Collected data:
____

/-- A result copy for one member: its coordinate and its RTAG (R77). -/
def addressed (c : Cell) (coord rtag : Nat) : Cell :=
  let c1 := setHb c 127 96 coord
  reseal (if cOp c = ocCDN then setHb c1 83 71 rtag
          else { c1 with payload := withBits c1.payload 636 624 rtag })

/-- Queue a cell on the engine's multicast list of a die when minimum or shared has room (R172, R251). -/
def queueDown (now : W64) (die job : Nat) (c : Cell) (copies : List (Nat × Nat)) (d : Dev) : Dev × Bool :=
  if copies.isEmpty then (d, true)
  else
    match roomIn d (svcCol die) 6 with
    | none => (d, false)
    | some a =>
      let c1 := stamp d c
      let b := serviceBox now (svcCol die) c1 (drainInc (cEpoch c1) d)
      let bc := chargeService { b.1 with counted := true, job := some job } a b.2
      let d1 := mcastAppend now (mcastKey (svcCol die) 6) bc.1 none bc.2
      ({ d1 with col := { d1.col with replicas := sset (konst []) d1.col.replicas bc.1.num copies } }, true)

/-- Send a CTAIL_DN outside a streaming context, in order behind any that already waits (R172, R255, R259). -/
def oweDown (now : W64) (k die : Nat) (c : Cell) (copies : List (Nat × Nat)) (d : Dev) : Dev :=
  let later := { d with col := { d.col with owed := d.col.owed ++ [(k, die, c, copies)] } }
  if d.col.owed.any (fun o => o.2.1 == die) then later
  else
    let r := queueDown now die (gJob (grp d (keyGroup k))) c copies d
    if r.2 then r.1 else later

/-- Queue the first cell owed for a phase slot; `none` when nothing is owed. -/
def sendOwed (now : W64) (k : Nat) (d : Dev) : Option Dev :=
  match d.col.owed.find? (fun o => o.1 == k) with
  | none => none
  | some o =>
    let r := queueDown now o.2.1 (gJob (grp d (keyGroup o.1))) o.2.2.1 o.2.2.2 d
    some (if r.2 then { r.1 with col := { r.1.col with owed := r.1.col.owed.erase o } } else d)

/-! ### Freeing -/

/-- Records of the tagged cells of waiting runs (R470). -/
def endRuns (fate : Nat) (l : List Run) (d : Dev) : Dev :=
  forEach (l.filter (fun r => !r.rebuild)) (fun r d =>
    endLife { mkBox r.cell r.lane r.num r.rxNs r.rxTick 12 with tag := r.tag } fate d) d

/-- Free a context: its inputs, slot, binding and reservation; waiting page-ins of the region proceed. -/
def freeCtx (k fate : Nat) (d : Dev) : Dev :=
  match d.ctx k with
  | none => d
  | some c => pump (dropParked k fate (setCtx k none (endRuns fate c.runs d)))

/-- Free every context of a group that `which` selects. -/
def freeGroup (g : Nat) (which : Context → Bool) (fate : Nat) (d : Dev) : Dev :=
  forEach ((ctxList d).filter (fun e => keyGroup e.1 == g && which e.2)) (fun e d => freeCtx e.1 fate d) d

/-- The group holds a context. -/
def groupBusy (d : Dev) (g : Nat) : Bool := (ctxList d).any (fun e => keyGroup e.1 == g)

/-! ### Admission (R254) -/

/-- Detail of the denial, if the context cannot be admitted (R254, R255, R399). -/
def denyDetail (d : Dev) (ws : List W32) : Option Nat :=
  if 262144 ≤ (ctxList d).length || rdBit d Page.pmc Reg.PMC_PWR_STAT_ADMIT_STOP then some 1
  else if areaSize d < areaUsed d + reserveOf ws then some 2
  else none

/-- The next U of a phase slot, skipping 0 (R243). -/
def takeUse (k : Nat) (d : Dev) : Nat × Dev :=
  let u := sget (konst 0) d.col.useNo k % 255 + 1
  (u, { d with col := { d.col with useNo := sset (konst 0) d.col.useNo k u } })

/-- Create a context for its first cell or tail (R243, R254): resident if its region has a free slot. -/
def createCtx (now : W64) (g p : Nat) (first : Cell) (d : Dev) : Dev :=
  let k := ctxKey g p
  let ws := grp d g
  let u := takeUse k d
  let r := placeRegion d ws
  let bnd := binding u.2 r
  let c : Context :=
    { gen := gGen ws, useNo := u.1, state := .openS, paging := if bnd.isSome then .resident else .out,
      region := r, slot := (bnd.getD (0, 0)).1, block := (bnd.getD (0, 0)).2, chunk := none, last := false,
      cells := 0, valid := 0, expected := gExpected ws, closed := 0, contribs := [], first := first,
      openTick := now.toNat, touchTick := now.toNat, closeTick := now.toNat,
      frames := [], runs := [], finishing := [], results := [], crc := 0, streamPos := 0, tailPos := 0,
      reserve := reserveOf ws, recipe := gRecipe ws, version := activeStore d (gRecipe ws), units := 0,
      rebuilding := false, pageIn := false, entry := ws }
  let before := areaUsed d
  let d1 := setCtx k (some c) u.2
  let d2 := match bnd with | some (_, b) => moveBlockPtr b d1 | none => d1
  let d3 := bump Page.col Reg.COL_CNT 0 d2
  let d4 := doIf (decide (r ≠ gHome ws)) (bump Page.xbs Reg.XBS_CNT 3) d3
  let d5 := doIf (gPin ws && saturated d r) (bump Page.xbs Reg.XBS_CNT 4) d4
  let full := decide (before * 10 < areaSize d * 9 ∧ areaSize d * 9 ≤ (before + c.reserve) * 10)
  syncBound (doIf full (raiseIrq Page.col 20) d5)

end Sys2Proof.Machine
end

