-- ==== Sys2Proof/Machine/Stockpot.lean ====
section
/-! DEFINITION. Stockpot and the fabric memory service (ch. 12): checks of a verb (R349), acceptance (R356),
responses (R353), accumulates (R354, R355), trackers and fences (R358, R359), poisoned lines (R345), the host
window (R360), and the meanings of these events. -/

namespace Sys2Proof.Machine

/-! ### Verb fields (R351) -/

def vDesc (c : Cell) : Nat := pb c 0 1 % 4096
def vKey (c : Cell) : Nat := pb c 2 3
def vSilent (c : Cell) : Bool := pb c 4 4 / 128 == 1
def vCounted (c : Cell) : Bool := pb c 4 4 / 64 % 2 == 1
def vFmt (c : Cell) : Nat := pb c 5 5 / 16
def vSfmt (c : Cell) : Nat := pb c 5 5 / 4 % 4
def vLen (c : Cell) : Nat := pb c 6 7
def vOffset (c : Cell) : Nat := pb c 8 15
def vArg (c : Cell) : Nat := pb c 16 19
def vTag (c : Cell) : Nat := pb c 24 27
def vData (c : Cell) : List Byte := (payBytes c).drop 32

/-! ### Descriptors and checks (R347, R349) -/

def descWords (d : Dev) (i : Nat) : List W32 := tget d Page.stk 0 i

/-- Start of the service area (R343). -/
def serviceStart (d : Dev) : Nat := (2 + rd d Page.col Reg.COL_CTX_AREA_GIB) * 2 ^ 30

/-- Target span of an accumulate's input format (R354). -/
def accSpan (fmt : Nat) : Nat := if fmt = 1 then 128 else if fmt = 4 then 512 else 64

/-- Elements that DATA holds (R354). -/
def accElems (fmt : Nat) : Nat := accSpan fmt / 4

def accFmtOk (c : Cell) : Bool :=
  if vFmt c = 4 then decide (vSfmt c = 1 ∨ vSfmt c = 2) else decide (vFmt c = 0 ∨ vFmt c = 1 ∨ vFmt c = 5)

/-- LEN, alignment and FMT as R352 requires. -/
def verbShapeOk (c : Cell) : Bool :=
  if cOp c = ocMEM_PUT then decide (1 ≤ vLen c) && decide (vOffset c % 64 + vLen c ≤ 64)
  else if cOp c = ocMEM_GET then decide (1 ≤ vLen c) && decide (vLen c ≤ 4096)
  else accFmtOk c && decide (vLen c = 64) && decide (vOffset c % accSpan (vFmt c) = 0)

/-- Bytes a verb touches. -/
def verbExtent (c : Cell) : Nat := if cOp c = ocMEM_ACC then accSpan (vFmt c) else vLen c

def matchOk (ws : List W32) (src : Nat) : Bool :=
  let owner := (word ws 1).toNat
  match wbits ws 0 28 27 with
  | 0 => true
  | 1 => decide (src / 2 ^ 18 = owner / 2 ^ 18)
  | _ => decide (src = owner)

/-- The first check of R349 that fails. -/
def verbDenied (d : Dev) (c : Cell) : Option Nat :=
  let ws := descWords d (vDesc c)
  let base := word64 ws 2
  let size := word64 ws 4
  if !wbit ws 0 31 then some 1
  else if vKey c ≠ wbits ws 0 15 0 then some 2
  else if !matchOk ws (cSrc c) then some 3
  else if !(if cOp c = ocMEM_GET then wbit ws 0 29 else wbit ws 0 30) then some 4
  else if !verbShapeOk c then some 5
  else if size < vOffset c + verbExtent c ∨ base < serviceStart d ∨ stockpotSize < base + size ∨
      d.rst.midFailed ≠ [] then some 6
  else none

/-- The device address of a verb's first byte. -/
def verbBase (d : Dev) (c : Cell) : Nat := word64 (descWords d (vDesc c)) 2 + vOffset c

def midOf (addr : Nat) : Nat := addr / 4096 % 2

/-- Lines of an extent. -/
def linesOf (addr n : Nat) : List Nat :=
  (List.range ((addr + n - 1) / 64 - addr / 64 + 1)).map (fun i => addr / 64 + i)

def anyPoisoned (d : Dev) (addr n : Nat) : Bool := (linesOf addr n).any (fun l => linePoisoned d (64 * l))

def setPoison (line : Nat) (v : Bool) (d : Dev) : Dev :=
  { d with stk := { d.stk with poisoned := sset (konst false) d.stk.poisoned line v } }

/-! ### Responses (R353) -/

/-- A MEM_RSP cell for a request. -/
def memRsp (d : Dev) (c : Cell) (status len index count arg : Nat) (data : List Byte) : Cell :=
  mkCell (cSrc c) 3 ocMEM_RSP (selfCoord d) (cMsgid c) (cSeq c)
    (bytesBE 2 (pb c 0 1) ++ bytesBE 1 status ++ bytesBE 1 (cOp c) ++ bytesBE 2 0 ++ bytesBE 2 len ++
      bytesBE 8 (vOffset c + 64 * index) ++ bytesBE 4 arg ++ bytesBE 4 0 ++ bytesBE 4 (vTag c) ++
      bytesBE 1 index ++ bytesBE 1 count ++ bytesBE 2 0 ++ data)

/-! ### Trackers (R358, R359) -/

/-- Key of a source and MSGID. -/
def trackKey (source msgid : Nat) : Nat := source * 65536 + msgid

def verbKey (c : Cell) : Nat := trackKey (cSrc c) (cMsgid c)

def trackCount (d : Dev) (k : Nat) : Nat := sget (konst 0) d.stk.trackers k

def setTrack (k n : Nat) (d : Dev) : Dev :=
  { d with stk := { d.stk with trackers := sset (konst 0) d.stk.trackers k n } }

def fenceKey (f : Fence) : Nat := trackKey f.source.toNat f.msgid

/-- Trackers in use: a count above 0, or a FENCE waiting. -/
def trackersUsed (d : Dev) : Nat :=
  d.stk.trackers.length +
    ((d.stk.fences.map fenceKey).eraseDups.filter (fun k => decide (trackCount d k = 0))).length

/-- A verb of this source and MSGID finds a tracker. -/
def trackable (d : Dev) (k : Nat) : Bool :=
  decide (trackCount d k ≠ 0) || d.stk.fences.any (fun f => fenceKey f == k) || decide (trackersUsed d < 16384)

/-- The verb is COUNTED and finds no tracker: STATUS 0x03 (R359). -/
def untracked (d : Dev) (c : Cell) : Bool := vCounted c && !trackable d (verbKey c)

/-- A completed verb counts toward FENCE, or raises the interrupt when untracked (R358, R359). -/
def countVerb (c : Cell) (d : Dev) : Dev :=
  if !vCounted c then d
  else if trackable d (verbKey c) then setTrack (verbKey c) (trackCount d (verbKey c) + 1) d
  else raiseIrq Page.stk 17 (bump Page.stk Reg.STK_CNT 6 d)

____

§ **Exercise instructions**
Of the entries above, transcribe exactly those lines that fall between the line containing "def verbBase (d" and the line containing "def linesOf (addr", together with those two lines.

§ **Response area**
def verbBase (d : Dev) (c : Cell) : Nat := word64 (descWords d (vDesc c)) 2 + vOffset c

def midOf (addr : Nat) : Nat := addr / 4096 % 2

/-- Lines of an extent. -/
def linesOf (addr n : Nat) : List Nat :=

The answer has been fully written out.